What you have to do ▸
What lines below include the word "alertWait"? Copy each one.

(Saved data entries)
····················

-- ==== Sys2Proof/Machine/Bellboard.lean ====
section
/-!
DEFINITION. The Bellboard: sources, claims, priority stacks, retargeting, the watch list, errors and their log
(R489-R508).
-/
namespace Sys2Proof.Machine

open Host

/-- A unit pulses a source (R489). -/
def execSourcePulse (n : Fin 1024) (s : State) : Outcome State Fault Refusal := .next (pulse s n)

/-- A write of BEL_PEND_SET (R489, R507). -/
def execPendSet (r : Requester) (v : Word) (s : State) : Outcome State Fault Refusal :=
  let s := hostArrives s r
  .next (if s.coreOn then pulse s (bits v 9 0) else s)

/-- A write of BEL_PEND_CLR (R507). -/
def execPendClear (r : Requester) (v : Word) (s : State) : Outcome State Fault Refusal :=
  let s := hostArrives s r
  .next (if s.coreOn then
      resignal s { s with bell := { s.bell with pend := s.bell.pend.filter fun n => n != bits v 9 0 } }
    else s)

/-- Sources that a claim by target t may take: running priority and DISABLE play no part (R494). DEDUCED, log entry 135. -/
def State.claimable (s : State) (t : Nat) : Option Nat :=
  s.best (s.bell.pend.filter fun n => s.srcEn n && s.route n == t)

/-- Value and effect of a claim (R494, R496). DEDUCED, log entry 135. -/
def claim (s : State) (t : Nat) : Word × State :=
  match s.claimable t with
  | none => (0x8000_0000, s)
  | some n =>
    if 16 ≤ (s.stack t).length then
      (0x4000_0000, { s with bell := { s.bell with fullHeld := linsert s.bell.fullHeld t } })
    else
      (low (s.srcPrio n * 2 ^ 26 + n),
       resignal s { s with bell := { s.bell with
         pend := s.bell.pend.filter (fun m => m != n),
         levelStacks := tset [] s.bell.levelStacks t (s.srcPrio n :: s.stack t) } })

/-- A read of BEL_Tt_CLAIM. -/
def execInterruptClaim (r : Requester) (t : Fin 21) (s : State) : Outcome State Fault Refusal :=
  let s := hostArrives s r
  let a := 0x0020_1004 + t.val * 0x20
  if s.coreOn then
    let p := claim s t
    .next (readOut p.2 r a p.1)
  else .next (readOut s r a 0)

/-- Pop the top of a target's stack (R495). -/
def endOfInterrupt (s : State) (t : Nat) : State :=
  match s.stack t with
  | [] => { s with bell := { s.bell with eoiEmpty := linsert s.bell.eoiEmpty t } }
  | _ :: r => resignal s { s with bell := { s.bell with
      levelStacks := tset [] s.bell.levelStacks t r, fullHeld := s.bell.fullHeld.filter (fun u => u != t) } }

/-- A write of BEL_Tt_EOI. -/
def execEoiWrite (r : Requester) (t : Fin 21) (v : Word) (s : State) : Outcome State Fault Refusal :=
  let s := hostArrives s r
  .next (if s.coreOn && bit v 0 then endOfInterrupt s t else s)

/-- A write of BEL_Tt_CTRL (R497). -/
def writeTargetCtrl (s : State) (t : Nat) (v : Word) : State :=
  resignal s (s.setReg (0x0020_1000 + t * 0x20) (v &&& 1))

def execTargetDisableWrite (r : Requester) (t : Fin 21) (v : Word) (s : State) : Outcome State Fault Refusal :=
  let s := hostArrives s r
  .next (if s.coreOn then writeTargetCtrl s t v else s)

/-- The value a write of BEL_SRCs_CFG leaves: fixed fields of sources 17 to 19 keep theirs (R491, R508). -/
def srcCfgValue (n : Nat) (v : Word) : Word :=
  let v := v &&& 0x87FF_3FFF
  if n = 17 then setField v 3 0 1
  else if n = 18 then setField v 3 0 0
  else if n = 19 then setField (setField v 3 0 0) 8 4 20 ||| 0x8000_0000
  else v

/-- A write of BEL_SRCs_CFG reroutes from the cycle it lands (R490, R499, R500). -/
def writeSrcCfg (s : State) (n : Nat) (v : Word) : State :=
  let w := srcCfgValue n v
  if 21 ≤ bits w 8 4 || (21 ≤ bits w 13 9 && bits w 13 9 ≠ 31) then
    { s with bell := { s.bell with cfgErr := true } }
  else
    resignal s (s.setReg (srcCfgA n) w)

def execSourceConfigWrite (r : Requester) (n : Fin 1024) (v : Word) (s : State) : Outcome State Fault Refusal :=
  let s := hostArrives s r
  .next (if s.coreOn then writeSrcCfg s n v else s)

/-- A write of BEL_WATCHw (R501). -/
def writeWatch (s : State) (w : Nat) (v : Word) : State := s.setReg (0x0020_2000 + w * 4) (v &&& 0x8000_03FF)

def execWatchWrite (r : Requester) (w : Fin 64) (v : Word) (s : State) : Outcome State Fault Refusal :=
  let s := hostArrives s r
  .next (if s.coreOn then writeWatch s w v else s)

/-- A unit reports an error (R502, R503). DESIGN CHOICE, log entry 136. -/
def execErrorReport (n : Fin 1024) (sev : Severity) (i0 i1 : Word) (s : State) : Outcome State Fault Refusal :=
  .next (if s.coreOn then reportError s n sev i0 i1 else s)

/-- ALERT_N follows source 19's message (R506): a message that is masked has not been sent. DEDUCED, log entry 137. -/
def execAlertNAssert (s : State) : Outcome State Fault Refusal :=
  if s.bell.alertWait && (!s.hostReach || !s.porch.pba.contains (s.srcVector 19)) then
    .next { s with bell := { s.bell with alertWait := false }, gate := { s.gate with alertN := true },
                   out := Out.alertN true :: s.out }
  else .next s

/-- Target of a requester (R490). -/
def reqTarget : Requester → Nat
  | .host => 20
  | .study n => n
  | .core n => 4 + n

/-- Close the innermost level (R504). -/
def errDone (s : State) (r : Requester) : State :=
  match s.bell.levels with
  | [] => s
  | e :: rest =>
    let src := if e.sev = .fatal then 18 else 17
    if r = .host || s.route src == reqTarget r then { s with bell := { s.bell with levels := rest } }
    else { s with bell := { s.bell with doneDenied := true } }

def execErrDone (r : Requester) (v : Word) (s : State) : Outcome State Fault Refusal :=
  let s := hostArrives s r
  .next (if s.coreOn && bit v 0 then errDone s r else s)

/-- A test error: the two information words are not given by the manual (R507). -/
def errInject (s : State) (v : Word) : State :=
  let (a, s) := s.fresh
  let (b, s) := s.fresh
  let i0 := Config.freeWord a
  let i1 := Config.freeWord b
  match bits v 1 0 with
  | 0 => reportError s (bits v 25 16) .corrected i0 i1
  | 1 => reportError s (bits v 25 16) .deferred i0 i1
  | 2 => reportError s (bits v 25 16) .fatal i0 i1
  | _ => s

def execErrInject (r : Requester) (v : Word) (s : State) : Outcome State Fault Refusal :=
  let s := hostArrives s r
  .next (if s.coreOn then errInject s v else s)

/-- Remove the head log entry; the log has room again (R505). -/
def logPop (s : State) : State :=
  { s with bell := { s.bell with log := s.bell.log.drop 1, fullSaid := false } }

def execLogPop (r : Requester) (v : Word) (s : State) : Outcome State Fault Refusal :=
  let s := hostArrives s r
  .next (if s.coreOn && bit v 0 then logPop s else s)

end Sys2Proof.Machine
end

····················

Written reply ▸
  if s.bell.alertWait && (!s.hostReach || !s.porch.pba.contains (s.srcVector 19)) then
    .next { s with bell := { s.bell with alertWait := false }, gate := { s.gate with alertN := true },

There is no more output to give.